(WHAT YOU ARE ASKED TO DO):
In the material below, find the line with "with NOT_HALTED. -/" and the line with "let a := a / 64 * 64", then output those two lines and every line between them, exactly.

(RECORDS PROVIDED):
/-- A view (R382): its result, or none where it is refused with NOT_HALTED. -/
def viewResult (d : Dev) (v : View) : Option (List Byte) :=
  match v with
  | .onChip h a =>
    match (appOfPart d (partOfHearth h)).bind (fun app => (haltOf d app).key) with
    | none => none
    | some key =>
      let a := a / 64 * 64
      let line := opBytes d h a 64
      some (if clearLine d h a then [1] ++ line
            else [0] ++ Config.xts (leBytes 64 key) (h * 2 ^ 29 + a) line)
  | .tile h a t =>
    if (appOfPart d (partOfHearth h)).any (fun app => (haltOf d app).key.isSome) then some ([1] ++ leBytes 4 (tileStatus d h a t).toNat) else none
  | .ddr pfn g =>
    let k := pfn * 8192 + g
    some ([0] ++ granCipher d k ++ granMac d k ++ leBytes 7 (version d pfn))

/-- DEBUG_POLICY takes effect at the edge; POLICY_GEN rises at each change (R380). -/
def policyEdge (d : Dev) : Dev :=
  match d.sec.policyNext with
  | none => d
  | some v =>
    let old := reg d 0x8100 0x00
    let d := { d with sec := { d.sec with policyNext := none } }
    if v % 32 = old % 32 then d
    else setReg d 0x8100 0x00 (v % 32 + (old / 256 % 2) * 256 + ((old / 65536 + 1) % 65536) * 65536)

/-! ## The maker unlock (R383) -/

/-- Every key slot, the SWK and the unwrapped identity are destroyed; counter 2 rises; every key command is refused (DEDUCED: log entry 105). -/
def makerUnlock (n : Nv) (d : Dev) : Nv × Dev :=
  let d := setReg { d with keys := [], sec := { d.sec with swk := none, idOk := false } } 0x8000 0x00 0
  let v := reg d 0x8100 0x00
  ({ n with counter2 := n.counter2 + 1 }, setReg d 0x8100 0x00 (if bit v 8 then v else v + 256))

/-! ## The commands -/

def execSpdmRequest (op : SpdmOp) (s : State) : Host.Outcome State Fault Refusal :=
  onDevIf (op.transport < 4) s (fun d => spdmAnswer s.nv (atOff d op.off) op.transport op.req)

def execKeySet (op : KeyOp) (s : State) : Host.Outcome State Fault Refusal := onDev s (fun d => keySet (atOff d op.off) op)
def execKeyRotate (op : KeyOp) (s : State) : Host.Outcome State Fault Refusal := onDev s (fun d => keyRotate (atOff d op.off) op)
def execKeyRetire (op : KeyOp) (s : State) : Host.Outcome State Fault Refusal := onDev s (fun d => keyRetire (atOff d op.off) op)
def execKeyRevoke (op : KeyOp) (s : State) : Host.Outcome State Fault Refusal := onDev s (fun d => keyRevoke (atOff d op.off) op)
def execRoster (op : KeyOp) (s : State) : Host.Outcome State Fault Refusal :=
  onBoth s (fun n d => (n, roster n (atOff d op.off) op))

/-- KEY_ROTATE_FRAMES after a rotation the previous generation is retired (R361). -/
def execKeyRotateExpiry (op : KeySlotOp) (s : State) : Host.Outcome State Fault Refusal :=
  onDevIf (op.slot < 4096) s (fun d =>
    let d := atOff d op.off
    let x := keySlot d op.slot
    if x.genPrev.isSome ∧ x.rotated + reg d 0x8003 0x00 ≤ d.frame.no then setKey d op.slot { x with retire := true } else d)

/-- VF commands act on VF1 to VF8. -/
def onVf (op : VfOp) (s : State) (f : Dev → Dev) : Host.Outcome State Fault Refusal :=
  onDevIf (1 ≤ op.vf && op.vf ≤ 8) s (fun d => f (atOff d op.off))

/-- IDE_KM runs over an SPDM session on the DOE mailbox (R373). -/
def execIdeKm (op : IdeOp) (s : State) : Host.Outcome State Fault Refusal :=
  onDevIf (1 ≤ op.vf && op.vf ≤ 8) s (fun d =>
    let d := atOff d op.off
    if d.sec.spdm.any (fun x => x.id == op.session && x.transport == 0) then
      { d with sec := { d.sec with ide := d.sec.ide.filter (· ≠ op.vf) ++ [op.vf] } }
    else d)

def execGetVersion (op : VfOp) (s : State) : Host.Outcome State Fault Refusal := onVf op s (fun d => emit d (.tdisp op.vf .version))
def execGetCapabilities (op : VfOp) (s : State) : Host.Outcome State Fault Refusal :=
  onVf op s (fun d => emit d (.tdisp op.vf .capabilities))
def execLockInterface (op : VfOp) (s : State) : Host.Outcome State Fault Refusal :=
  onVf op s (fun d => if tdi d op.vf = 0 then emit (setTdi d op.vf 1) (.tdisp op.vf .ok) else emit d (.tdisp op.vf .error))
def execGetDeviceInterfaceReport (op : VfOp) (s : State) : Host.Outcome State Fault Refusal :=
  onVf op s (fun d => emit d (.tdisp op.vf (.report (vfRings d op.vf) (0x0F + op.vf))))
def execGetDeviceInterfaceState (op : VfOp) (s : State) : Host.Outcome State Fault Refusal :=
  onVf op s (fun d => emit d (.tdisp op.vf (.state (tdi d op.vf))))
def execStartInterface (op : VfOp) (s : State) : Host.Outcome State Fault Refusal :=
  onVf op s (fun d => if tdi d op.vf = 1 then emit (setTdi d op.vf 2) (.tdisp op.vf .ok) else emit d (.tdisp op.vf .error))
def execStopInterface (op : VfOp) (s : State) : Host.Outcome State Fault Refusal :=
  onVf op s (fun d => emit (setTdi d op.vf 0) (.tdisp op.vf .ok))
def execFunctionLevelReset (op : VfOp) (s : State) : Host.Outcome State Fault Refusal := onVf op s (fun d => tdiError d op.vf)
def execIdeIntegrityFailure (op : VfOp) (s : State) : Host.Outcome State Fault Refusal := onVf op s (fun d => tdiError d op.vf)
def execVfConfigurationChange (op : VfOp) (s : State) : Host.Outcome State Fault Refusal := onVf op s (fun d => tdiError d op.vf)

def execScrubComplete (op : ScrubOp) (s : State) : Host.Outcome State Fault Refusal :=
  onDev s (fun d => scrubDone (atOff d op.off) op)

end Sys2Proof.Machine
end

* * *

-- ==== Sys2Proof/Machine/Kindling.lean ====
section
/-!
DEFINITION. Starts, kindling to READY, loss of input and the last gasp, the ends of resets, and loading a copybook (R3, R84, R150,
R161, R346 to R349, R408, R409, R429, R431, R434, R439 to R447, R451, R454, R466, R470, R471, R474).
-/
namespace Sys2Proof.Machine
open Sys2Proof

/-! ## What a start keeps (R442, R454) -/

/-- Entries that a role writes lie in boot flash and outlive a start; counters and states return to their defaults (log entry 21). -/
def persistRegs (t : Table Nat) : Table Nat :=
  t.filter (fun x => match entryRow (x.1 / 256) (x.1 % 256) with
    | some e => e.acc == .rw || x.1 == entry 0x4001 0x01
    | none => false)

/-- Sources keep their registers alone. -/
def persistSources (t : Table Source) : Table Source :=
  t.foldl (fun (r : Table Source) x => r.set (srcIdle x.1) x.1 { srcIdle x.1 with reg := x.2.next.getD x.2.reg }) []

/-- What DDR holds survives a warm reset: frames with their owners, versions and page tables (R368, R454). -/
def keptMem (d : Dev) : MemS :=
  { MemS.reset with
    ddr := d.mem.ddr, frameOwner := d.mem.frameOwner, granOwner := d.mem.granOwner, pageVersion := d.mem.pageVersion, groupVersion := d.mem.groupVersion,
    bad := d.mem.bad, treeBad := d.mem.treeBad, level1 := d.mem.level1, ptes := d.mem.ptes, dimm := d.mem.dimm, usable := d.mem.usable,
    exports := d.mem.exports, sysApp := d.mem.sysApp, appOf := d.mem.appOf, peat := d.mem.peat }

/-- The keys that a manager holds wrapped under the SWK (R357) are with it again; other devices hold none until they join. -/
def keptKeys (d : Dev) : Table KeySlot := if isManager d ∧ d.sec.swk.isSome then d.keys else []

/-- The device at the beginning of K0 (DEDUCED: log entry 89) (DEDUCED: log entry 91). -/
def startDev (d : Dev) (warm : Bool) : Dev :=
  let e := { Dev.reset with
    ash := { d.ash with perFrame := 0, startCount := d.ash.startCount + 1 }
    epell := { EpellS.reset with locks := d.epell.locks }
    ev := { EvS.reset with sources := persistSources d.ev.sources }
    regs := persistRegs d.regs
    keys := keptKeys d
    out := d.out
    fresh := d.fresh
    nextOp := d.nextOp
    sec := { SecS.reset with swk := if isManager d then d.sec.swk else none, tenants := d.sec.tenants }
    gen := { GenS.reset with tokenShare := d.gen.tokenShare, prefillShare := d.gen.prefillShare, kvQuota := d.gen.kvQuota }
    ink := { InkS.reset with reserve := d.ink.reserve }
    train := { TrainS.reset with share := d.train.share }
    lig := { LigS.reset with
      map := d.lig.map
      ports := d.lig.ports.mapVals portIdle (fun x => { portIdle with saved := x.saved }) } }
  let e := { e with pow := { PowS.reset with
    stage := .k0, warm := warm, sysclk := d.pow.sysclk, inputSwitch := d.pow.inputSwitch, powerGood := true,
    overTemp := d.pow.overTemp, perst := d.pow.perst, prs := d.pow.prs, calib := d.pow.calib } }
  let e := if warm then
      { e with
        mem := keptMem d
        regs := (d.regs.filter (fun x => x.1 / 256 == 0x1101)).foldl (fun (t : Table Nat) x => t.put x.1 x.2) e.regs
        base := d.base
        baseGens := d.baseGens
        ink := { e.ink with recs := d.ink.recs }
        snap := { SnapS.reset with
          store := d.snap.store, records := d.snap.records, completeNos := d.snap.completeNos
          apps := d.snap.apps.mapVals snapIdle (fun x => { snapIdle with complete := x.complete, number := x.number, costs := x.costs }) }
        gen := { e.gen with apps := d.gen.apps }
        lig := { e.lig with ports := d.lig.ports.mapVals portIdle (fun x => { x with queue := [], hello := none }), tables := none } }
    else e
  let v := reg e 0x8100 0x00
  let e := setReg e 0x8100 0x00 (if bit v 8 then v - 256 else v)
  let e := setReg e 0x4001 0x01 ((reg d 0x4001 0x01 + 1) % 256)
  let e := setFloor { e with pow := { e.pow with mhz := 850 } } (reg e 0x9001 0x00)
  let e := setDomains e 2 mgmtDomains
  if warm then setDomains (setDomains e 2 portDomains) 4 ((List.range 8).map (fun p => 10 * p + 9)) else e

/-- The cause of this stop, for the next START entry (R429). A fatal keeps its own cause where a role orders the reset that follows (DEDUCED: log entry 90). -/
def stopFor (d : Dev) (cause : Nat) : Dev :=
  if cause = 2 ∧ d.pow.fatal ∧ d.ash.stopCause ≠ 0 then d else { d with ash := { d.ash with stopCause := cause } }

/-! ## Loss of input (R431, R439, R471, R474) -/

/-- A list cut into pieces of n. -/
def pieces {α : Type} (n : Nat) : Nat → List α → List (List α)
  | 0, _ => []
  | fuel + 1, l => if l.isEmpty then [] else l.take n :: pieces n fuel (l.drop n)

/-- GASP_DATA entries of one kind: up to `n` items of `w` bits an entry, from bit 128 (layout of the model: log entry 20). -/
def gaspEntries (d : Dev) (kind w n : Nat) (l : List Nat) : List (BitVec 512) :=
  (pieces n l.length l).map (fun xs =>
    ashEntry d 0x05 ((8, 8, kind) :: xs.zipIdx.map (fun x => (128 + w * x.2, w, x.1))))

(RESPONSE BOX):
/-- A view (R382): its result, or none where it is refused with NOT_HALTED. -/
def viewResult (d : Dev) (v : View) : Option (List Byte) :=
  match v with
  | .onChip h a =>
    match (appOfPart d (partOfHearth h)).bind (fun app => (haltOf d app).key) with
    | none => none
    | some key =>
      let a := a / 64 * 64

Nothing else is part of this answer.